We also study TGF Beta, a multifunctional protein generated by blood platelets that contributes to many different disease conditions, including cancer, autoimmune diseases and fibrosis. However, the role of platelet-derived TGF Beta has not been clearly defined in the progression of these disease conditions.
Our lab also studies HIV and antiretroviral (ART) drug-induced organ fibrosis. Everyone with HIV has elevated levels of fibrosis, but those who are undergoing treatment have even more. The factors involved in causing HIV-related fibrosis are not yet clear. Because TGF Beta is a major inducer of cardiac fibrosis, our lab will focus on identifying whether platelet TGF Beta contributes to elevated fibrosis observed in HIV and HIV ART-treated patients.

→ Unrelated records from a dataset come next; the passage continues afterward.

/-- The steps of the machine: one constructor per row of spec/opcode_table.json. -/
inductive Instr where
  -- scalar arithmetic (R52 to R55)
  | nop
  | add (d a b : Reg) | sub (d a b : Reg) | mul (d a b : Reg) | mulh (d a b : Reg) | mulhu (d a b : Reg)
  | div (d a b : Reg) | divu (d a b : Reg) | rem (d a b : Reg) | remu (d a b : Reg)
  | and (d a b : Reg) | or (d a b : Reg) | xor (d a b : Reg) | andn (d a b : Reg)
  | shl (d a b : Reg) | shr (d a b : Reg) | sra (d a b : Reg) | rot (d a b : Reg)
  | min (d a b : Reg) | max (d a b : Reg) | minu (d a b : Reg) | maxu (d a b : Reg)
  | clz (d a : Reg) | popc (d a : Reg)
  | madd (d a b c : Reg) | sel (d a b : Reg) (p : BitVec 3) | addx (d a b : Reg) (n : BitVec 2)
  | addi (d a : Reg) (i : W32) | andi (d a : Reg) (i : W32) | ori (d a : Reg) (i : W32) | xori (d a : Reg) (i : W32)
  | shli (d a : Reg) (i : BitVec 6) | shri (d a : Reg) (i : BitVec 6) | srai (d a : Reg) (i : BitVec 6)
  | roti (d a : Reg) (i : BitVec 6)
  | li (d : Reg) (i : W32) | lih (d : Reg) (i : W32) | liz (d : Reg) (i : W32)
  -- compares and predicate logic (R56, R57)
  | cmpEq (p : BitVec 3) (a b : Reg) | cmpNe (p : BitVec 3) (a b : Reg) | cmpLt (p : BitVec 3) (a b : Reg)
  | cmpLe (p : BitVec 3) (a b : Reg) | cmpLtu (p : BitVec 3) (a b : Reg) | cmpLeu (p : BitVec 3) (a b : Reg)
  | pand (p a b : BitVec 3) | por (p a b : BitVec 3) | pxor (p a b : BitVec 3) | pandn (p a b : BitVec 3)
  | cmpiEq (p : BitVec 3) (a : Reg) (i : W32) | cmpiNe (p : BitVec 3) (a : Reg) (i : W32)
  | cmpiLt (p : BitVec 3) (a : Reg) (i : W32) | cmpiLe (p : BitVec 3) (a : Reg) (i : W32)
  | cmpiLtu (p : BitVec 3) (a : Reg) (i : W32) | cmpiLeu (p : BitVec 3) (a : Reg) (i : W32)
  -- moves (R58 to R60)
  | mov (d a : Reg) | pget (d : Reg) | pput (a : Reg)
  | vget (d : Reg) (g lane : Reg) | vput (g : Reg) (a : Reg) (lane : Reg) | keel (d : Reg)
  -- branches (R61)
  | br (off : W32) | call (off : W32) | jmp (a : Reg) | callr (a : Reg) | ret (a : Reg)
  -- hardware loops (R63 to R69)
  | loop (a : Reg) (off : W32) | loopp (a : Reg) (stages : BitVec 3) (off : W32) | lbrk | lnext
  -- thread control (R71 to R74)
  | exit | yield | sleept (a : Reg) | sleepd (a : Reg)
  -- queues (R75)
  | qadv (q : QSel) (n : Count 8) | qstat (d : Reg) (q : QSel) | qcfg (a : Reg) (q : QSel) | qclr (q : QSel)
  -- streams (R78 to R81)
  | ldq (f : StreamF) | stq (f : StreamF) | ldmq (f : MStreamF) | stmq (f : MStreamF)
  | ldrq (f : HStreamF) | strq (f : HStreamF)
  -- scalar accesses (R76, R77, R82 to R85)
  | lds (f : LdsF) | sts (f : StsF) | ldm (f : LdmF) | stm (f : StmF)
  -- atomics (R86, R87)
  | amoAdd (f : AmoF) | amoMin (f : AmoF) | amoMax (f : AmoF) | amoMinu (f : AmoF) | amoMaxu (f : AmoF)
  | amoAnd (f : AmoF) | amoOr (f : AmoF) | amoXor (f : AmoF) | amoSwap (f : AmoF) | amoCas (f : AmoF) (c : Reg)
  | amosAdd (f : AmosF) | amosMin (f : AmosF) | amosMax (f : AmosF) | amosMinu (f : AmosF) | amosMaxu (f : AmosF)
  | amosAnd (f : AmosF) | amosOr (f : AmosF) | amosXor (f : AmosF) | amosSwap (f : AmosF)
  | amosCas (f : AmosF) (c : Reg)
  -- translation (R259 to R266, R414)
  | teth (th : BitVec 4) (a : Reg) (intent : Intent) | trenew (th : BitVec 4)
  | trel (th : BitVec 4) | tstat (d : Reg) (th : BitVec 4) | rprobe (a b : Reg) (w : Bool)
  -- floating-point vectors (R124)
  | vadd (f : VBin) | vsub (f : VBin) | vmul (f : VBin) | vfma (f : VBin) | vfnma (f : VBin)
  | vmax (f : VMov2) | vmin (f : VMov2) | vabs (f : VMov1) | vneg (f : VMov1) | vcpy (f : VMov1)
  | vrcp (f : VUn) | vrsq (f : VUn) | vexp2 (f : VUn) | vlog2 (f : VUn) | vsqrt (f : VUn) | vdiv (f : VBin)
  -- integer vectors (R125)
  | viadd (f : VIntF) | visub (f : VIntF) | vimul (f : VIntF)
  | vand (f : VMov2) | vor (f : VMov2) | vxor (f : VMov2) | vshl (f : VMov2) | vshr (f : VMov2) | vsra (f : VMov2)
  | vimin (f : VMov2) | vimax (f : VMov2)
  -- vector compares (R126)
  | vcmpEq (f : VCmpF) | vcmpNe (f : VCmpF) | vcmpLt (f : VCmpF) | vcmpLe (f : VCmpF) | vcmpUn (f : VCmpF)
  | vcmpIeq (f : VCmpF) | vcmpIlt (f : VCmpF) | vcmpIltu (f : VCmpF)
  -- conversions, reductions, moves (R127 to R135)
  | vcvt (f : VCvtF) | vqnt (f : VQntF) | vdq (f : VDqF)
  | vsum (f : VUn) | vrmax (f : VMov1) | vrmin (f : VMov1)
  | vperm (f : VMov2) | vrot (f : VImmF) | vbcast (f : VImmF) | vsel (f : VSelF)
  | vldi (d : Reg) (ty : ETy) (i : W32)
  -- prefixes and hints (R42 to R44, R49)
  | xtnd (i : W32) | lane (m : BitVec 3) (merge : Bool)
  | pref (f : PrefF) | prio (p : BitVec 3) | emptyHint (op : BitVec 8)
  -- the tensor unit (09)
  | mma (f : MmaF)
  | mzero (acc : BitVec 2) | mlda (acc : BitVec 2) (a : Reg) | msta (acc : BitVec 2) (a : Reg)
  | mprog (d : Reg) (acc : BitVec 2) | mrst (acc : BitVec 2) (off : BitVec 18)
  | epi (f : EpiF)
  -- the wave array (11)
  | rig (a : Reg) (n : BitVec 8) | unrig (n : BitVec 8) | admitTile (n : BitVec 8) (a b c : Reg) | arrv (d : Reg)
  | pass (a : Reg) (up : Bool) | meet (d : Reg) | wver (d : Reg) | wswap
  | wstat (d : Reg) (n : BitVec 8) (sel : BitVec 4)
  -- phases (10, 13 R246)
  | phase (sc : Scope) | phaseb (sc : Scope)
  | fencex (frm dst : BitVec 6)
  | flagset (th : BitVec 4) (a b : Reg) (sc : Scope)
  | flagw (d : Reg) (th : BitVec 4) (a b c : Reg) (sc : Scope) (cond : FlagCond)
  | join (d a : Reg) | leave (a : Reg) | teamq (d a : Reg) (sel : BitVec 4)
  -- task graphs (12)
  | glaunch (d a : Reg) (q : BitVec 10) | gsig | gdone | gadd (d a : Reg) | gqry (d a : Reg) (sel : BitVec 4)
  -- copy (18)
  | copy (d b a : Reg) (ch : BitVec 2) | copyf (d b a c : Reg) (ch : BitVec 2) | cwait (ch : BitVec 2) (a : Reg)
  | cstat (d : Reg) (ch : BitVec 2) | cchk (ch : BitVec 2) (a : Reg)
  -- windows (21)
  | wreg (d : Reg) (th : BitVec 4) (a b : Reg) | wdereg (a : Reg)
  | put (th : BitVec 4) (a b c : Reg) (wid : BitVec 16)
  | wwait (sel : WinSel) (a b : Reg) | wcnt (sel : WinSel) (d a : Reg)
  -- relay (18)
  | rstart (a : Reg) (e : BitVec 3) | rwait (a : Reg) (e : BitVec 3) | rstat (d : Reg) (e : BitVec 3)
  | rarbHbm (a : Reg) | rarbLink (a : Reg)
  -- the Mooring Directory (16)
  | mopen (mh : BitVec 4) (c a : Reg) (mode : HMode) | mopenw (mh : BitVec 4) (c a b : Reg) (mode : HMode)
  | mclose (mh : BitVec 4) | mbind (d a b : Reg) | munbind (d a b : Reg) | mqry (d a : Reg) (sel : BitVec 4)
  -- containment and system (19, 25, 21 R356)
  | dropen (off : BitVec 20) | drclose | tell (n : BitVec 4) | errq (d : Reg) (sel : BitVec 4)
  | trap (code : BitVec 20) | rfe | rdsys (d : Reg) (r : BitVec 12) | wrsys (r : BitVec 12) (a : Reg)
  | brk (code : BitVec 20) | evt (a : Reg) (code : BitVec 16) | blst (d : Reg)
  -- an opcode of no group (R45)
  | undefinedOpcode (op : BitVec 8)
  -- events: their operands stand in the state (`EvArg`)
  -- the pipeline and memory of a context (04, 13)
  | instructionFetch | sleepWake | loadStreamRow | storeStreamRow | streamRowGrant | memoryLoadLands
  | memoryStorePerformed | renewalAnswer
  -- the tensor unit and the wave array (09, 11)
  | kStep | handlerEnd | arrivalDelivery | tileSend | tileIntoInbox | bankExchange
  -- phases and graphs (10, 12, 13)
  | barrierRelease | flagwWake | publishTakesEffect | publishEntryMerge | horizonAging | promiseTimeReached
  | launchAdmit | nodeDispatch | nodeCompletion
  -- copy and relay engines (18)
  | copyPacketTake | copyPacketStep | copyTransferComplete | cqnoteWrite | cqwidxWrite | cfailstClear
  | relayStep
  -- directory and translation (14, 16)
  | mopenwWake | leaseCacheExpiry | leaseExpiryPublish | changeRecordLapse | leafUpdateStart | leafUpdateCommit
  | migrationAssist
  -- links (21)
  | syncBeat | inboundDataFlit | doneFlit | nakFlit | idleFlit | linkDown
  | linkRetrain | syncFlitSend | peerCounterRead | windowLeaseRenewal
  -- host queues and scheduler (19, 24)
  | qnoteWrite | hostFetchAdd | launchPacket | copyreqPacket | signalPacket | fencePacket
  | badpkt | queueSlotMap | sliceEnd | preqWrite | preemptionStop | drainWindowEnd
  | smallStateExchange | lazyRegionSave | lazyRegionReload | prresRestore | prresDiscard | prresFlush
  | contextRestore | saveAreaWriteback
  -- debugger (25)
  | halt | resume | step | attach | release | holdTimeExpiry
  | ddataWrite | breakpointMatch
  -- host and firmware (13, 24, 26)
  | hostWrite | hostRead | registerWrite | partitionConfigure | coldReset | warmReset
  | rateUpdate | powerMeasurement | spdmRequest | pldmRequest | flashUpdate | softError
deriving DecidableEq, Repr

end Sys2Proof
end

Transforming growth factor-β1 (TGF-β1) is a multifunctional cytokine with important roles in cellular proliferation, differentiation, the immune response, and many other biological functions, including synthesis of the matrix protein collagen in wound repair as well as pathological fibrosis in cancer and cardiovascular diseases. In addition to its generation in the tissues, TGF-β1 circulates in the bloodstream where it has the potential to produce systemic effects, but the sources of circulating TGF-β1 remain to be defined. TGF-β1 is produced by almost all cell types, but platelets contain ~100 times more than any other cells. TGF-β1 is secreted as an inactive, latent complex, and defining its activation mechanism in vivo is one of the subjects of our research. We recently demonstrated that shear force activates TGF-β1 release from platelets in vitro and during thrombus formation in mouse carotid artery in vivo. These data indicate that shear force is a potential mechanism for systemic activation of TGF-β1 in disease states associated with high circulatory shear force.
Our hypothesis is that release and activation of TGF-β1 occurs in vivo in clinical disorders involving organ fibrosis and high circulatory shear stress. These include severe aortic stenosis (AS), in which high shear is generated across the stenotic valve, and end-stage heart failure patients implanted with left ventricular assist devices (LVAD), which generate high shear through the device’s spinning rotor.
AS is a major cause of morbidity and mortality in the elderly, as the shear stress across the stenotic valve is very high and the only available treatment is aortic valve replacement surgery. Circulating TGF-β1 levels are elevated in individuals with AS, but the source of TGF-β1 and its activation mechanism are not clear. Our hypothesis is that TGF-β1 released from platelets and activated by shear across the narrowed aortic valve contributes to AS progression by initiating fibrosis and calcification in the aortic valve.
Heart failure is also a serious problem among the aging US population. While heart transplant is an option for some, the donor supply is limited and many patients die before transplant. LVADs have tremendously improved survival, but LVAD recipients are at high risk for thrombohemorrhagic events and aortic valve fusion and there are, as yet, no validated biomarkers predictive of these complications.We hypothesize that high shear generated by the LVAD activates platelets that then release TGFβ1 in the circulation, suggesting that plasma TGF-β1 levels may be a valuable biomarker of thrombotic risk.
B.Sc., Human Physiology, University of Calcutta, India, 1991
M.Sc., Human Physiology, University of Calcutta, India, 1993
Ph.D., Biochemistry and Physiology, Bose Institute/University of Calcutta, Kolkata, India, 2000
Honors and Awards
1993 Gold Medal Award in Biophysics and Physiology, Physiological Society of India
2004 Post-Doctoral Fellowship Award, The American Heart Association
2008 New York City Community Trust Grant Award, NY
2009 Irma T. Hirschl and Monique Weill-Caulier Trust Grant Award, NY
2010 Associate Faculty Member of the Faculty of 1000 in Biology, London, U.K.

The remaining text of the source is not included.